> _What is expected_
Below are some entries. Repeat exactly the lines from the one with "starts at this" through the one with "longer wanted. -/", and only those.

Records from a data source
-- ==== Sys2Proof/Machine/Resets.lean ====
section
/-! DEFINITION. The three kinds of reset (R217..R220) with their triggers, and the line events of the
control links. -/

namespace Sys2Proof.Machine

/-! ## Power-on values (R41, R61, R88, R110, R133, R149, R164, R186, R204, R220) -/

/-- Every block takes its power-on values; the levels of the input lines are as they are. Counting
starts at this instant, so the presence of FREQ_IN is counted from it (R41), and the model's count of
cycles with it (DESIGN CHOICE, log 19). -/
def State.powerUp (s : State) : State :=
  let src := if s.freqPresent then Source.station else Source.standby
  State.resetViews
    { State.reset with
      por := false
      txReady := s.txReady
      monIn := s.monIn
      freqFrom := s.freqFrom - s.now
      tb := { Timebase.reset with source := src }
      mon := { Monitor.reset with det := detectorAtStart s.monIn }
      pending := s.pending
      freeCount := s.freeCount }

/-! ## Link reset (R162, R206, R217) -/

/-- The relay entries of a link are carried out without a response. -/
def Bus.unwanted (b : Bus) (l : Link) : Bus :=
  { b with queue := b.queue.map fun x => if x.link = l then { x with wanted := false } else x }

/-- The view and the mask of a link are reset (R206). -/
def State.resetView (s : State) (l : Link) : State :=
  { s with cond := (s.cond.setView l (s.cond.active.setWidth 25)).setMask l alertMaskDefault }

/-- The link itself returns to its reset values, and its relay responses are no longer wanted. -/
def State.clearLink (s : State) (l : Link) : State :=
  { s with bus := s.bus.unwanted l }.setLink l LinkState.reset

/-! ## Station restart (R205, R218, R219) -/

/-- The conditions block keeps its thresholds, its fault mask and its active set. -/
def Conditions.carryOver (c : Conditions) : Conditions :=
  { Conditions.reset with active := c.active, faultMask := c.faultMask, thresholds := c.thresholds }

/-- The monitor is reset while the keyer runs on (R187); its detector stands by MON_IN even if it is off
(DEDUCED, log 23). -/
def State.monitorRestart (s : State) : Monitor :=
  let m := { Monitor.reset with det := detectorAtStart s.monIn }
  if s.params.monitorEnable then m.turnOn s.monIn s.now s.key.mode else m

/-- A station restart with CARRY_OVER on. -/
def State.restartKeeping (s : State) : State :=
  let s1 := State.restartBus
    { s with
      linkA := LinkState.reset
      linkB := LinkState.reset
      exe := Executor.reset
      mon := s.monitorRestart
      cond := s.cond.carryOver }
  s1.resetViews

/-- A station restart, of the kind that CARRY_OVER gives as it stands now. -/
def State.stationRestart (s : State) : State :=
  if s.params.carryOver then s.restartKeeping else s.powerUp

/-! ## Line events of the resets -/

/-- POWER_ON_RESET_ASSERT: POR_N goes to 0, and the part stands still. -/
def execPowerOnResetAssert (dt : Nat) (s : State) : Host.Outcome State Fault Refusal :=
  .next { s.wait dt with por := true }

/-- POWER_ON_RESET: the rise of POR_N, at which the blocks start. -/
def execPowerOnReset (dt : Nat) (s : State) : Host.Outcome State Fault Refusal :=
  .next (s.wait dt).powerUp

/-- RESTART_N_FALL (R218). While POR_N is at 0 it makes no restart (R220). -/
def execRestartNFall (dt : Nat) (s : State) : Host.Outcome State Fault Refusal :=
  let s1 := s.wait dt
  .next (if s1.por then s1 else s1.stationRestart)

/-- AWAITED_RESTART (R218). While none is awaited there is none. -/
def execAwaitedRestart (dt : Nat) (s : State) : Host.Outcome State Fault Refusal :=
  let s1 := s.wait dt
  .next (if s1.por || !s1.exe.restartAwaited then s1 else s1.stationRestart)

/-- The OK response of a RESTART (R218; DESIGN CHOICE, log 12). -/
def Response.restartOk (r : Response) : Bool := r.code = 0x92 && r.result = .ok && !r.atOnce

/-- A link reset; if it empties the response of an awaited restart, the restart is made instead (R218). -/
def State.linkReset (s : State) (l : Link) : State :=
  if s.exe.restartAwaited && (s.link l).output.any Response.restartOk then
    ((s.clearLink l).resetView l).stationRestart
  else (s.clearLink l).resetView l

/-- LINK_BREAK (R217). -/
def execLinkBreak (l : Link) (dt : Nat) (s : State) : Host.Outcome State Fault Refusal :=
  let s1 := s.wait dt
  .next (if s1.por then s1 else s1.linkReset l)

/-! ## The response output (R211, R218) -/

/-- The first element that satisfies `p` is removed. -/
def removeFirst {α : Type} (p : α → Bool) : List α → List α
  | [] => []
  | x :: xs => if p x then xs else x :: removeFirst p xs

/-- The entry can be the one that the response `r` answers: it is ANSWERED, has its TAG and CODE, and is
a relay's exactly if `r` is. Of several, `r` answers the oldest: requests are executed in the order of
their entries (R212), and relays end in the order in which they began (R153). -/
def Outstanding.answeredBy (r : Response) (e : Outstanding) : Bool :=
  !r.atOnce && e.st = .answered && e.req.tag = r.tag && e.req.code = r.code && e.relayed = r.relayed

/-- The oldest response of a link has gone out, and its own entry leaves the outstanding list (R211). -/
def LinkState.sent (ls : LinkState) (r : Response) : LinkState :=
  { ls with
    output := ls.output.tail
    outstanding := removeFirst (Outstanding.answeredBy r) ls.outstanding }

/-- RESPONSE_SENT: the last octet of the oldest response has been sent; a restart awaited on it is made.
An empty output sends nothing. -/
def execResponseSent (l : Link) (dt : Nat) (s : State) : Host.Outcome State Fault Refusal :=
  let s1 := s.wait dt
  .next (match (s1.link l).output with
    | [] => s1
    | r :: _ =>
      if s1.por then s1
      else
        let s2 := s1.setLink l ((s1.link l).sent r)
        if s1.exe.restartAwaited && r.restartOk then s2.stationRestart else s2)

/-! ## The receive lines (R208, R210) -/

/-- LINK_FRAME_RECEIVED: the octets pass through the parser in order, now (DESIGN CHOICE, log 26). -/
def execLinkFrameReceived (l : Link) (octets : List Octet) (dt : Nat) (s : State) :
    Host.Outcome State Fault Refusal :=
  let s1 := s.wait dt
  .next (if s1.por then s1 else octets.foldl (fun s o => s.rxOctet l o) s1)

/-- The parser of a link holds a frame in progress. -/
def State.receiving (s : State) (l : Link) : Bool := (s.link l).rx ≠ .hunt

/-- LINK_GAP_EXPIRY. In HUNT the gap timer does not run. -/
def execLinkGapExpiry (l : Link) (s : State) : Host.Outcome State Fault Refusal :=
  .next (if s.por || !s.receiving l then s
    else (s.waitUntil (s.link l).gapAt).rxDiscard l)

/-- LINK_FRAMING_ERROR. In HUNT the octet is ignored. -/
def execLinkFramingError (l : Link) (dt : Nat) (s : State) : Host.Outcome State Fault Refusal :=
  let s1 := s.wait dt
  .next (if s1.por || !s1.receiving l then s1 else s1.rxDiscard l)

/-- LENGTH_OCTET_INVALID: an octet that LENGTH does not take. -/
def execLengthOctetInvalid (l : Link) (octet : Octet) (dt : Nat) (s : State) :
    Host.Outcome State Fault Refusal :=
  let s1 := s.wait dt
  .next (if s1.por then s1 else s1.rxOctet l octet)

/-! ## RESTART (R218) -/

/-- RESTART: answered with CARRY_OVER, and the restart is awaited. -/
def actRestart (s : State) : Acted :=
  .answered .ok (encParam s.params.carryOver.toNat) { s with exe := { s.exe with restartAwaited := true } }

def execRestart (l : Link) (tag : Tag) (s : State) : Host.Outcome State Fault Refusal :=
  .next (s.request l ⟨tag, 0x92, []⟩ actRestart)

end Sys2Proof.Machine
end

> _Answer to the exercise_
starts at this instant, so the presence of FREQ_IN is counted from it (R41), and the model's count of
cycles with it (DESIGN CHOICE, log 19). -/
def State.powerUp (s : State) : State :=
  let src := if s.freqPresent then Source.station else Source.standby
  State.resetViews
    { State.reset with
      por := false
      txReady := s.txReady
      monIn := s.monIn
      freqFrom := s.freqFrom - s.now
      tb := { Timebase.reset with source := src }
      mon := { Monitor.reset with det := detectorAtStart s.monIn }
      pending := s.pending
      freeCount := s.freeCount }

/-! ## Link reset (R162, R206, R217) -/

/-- The relay entries of a link are carried out without a response. -/
def Bus.unwanted (b : Bus) (l : Link) : Bus :=
  { b with queue := b.queue.map fun x => if x.link = l then { x with wanted := false } else x }

/-- The view and the mask of a link are reset (R206). -/
def State.resetView (s : State) (l : Link) : State :=
  { s with cond := (s.cond.setView l (s.cond.active.setWidth 25)).setMask l alertMaskDefault }

/-- The link itself returns to its reset values, and its relay responses are no longer wanted. -/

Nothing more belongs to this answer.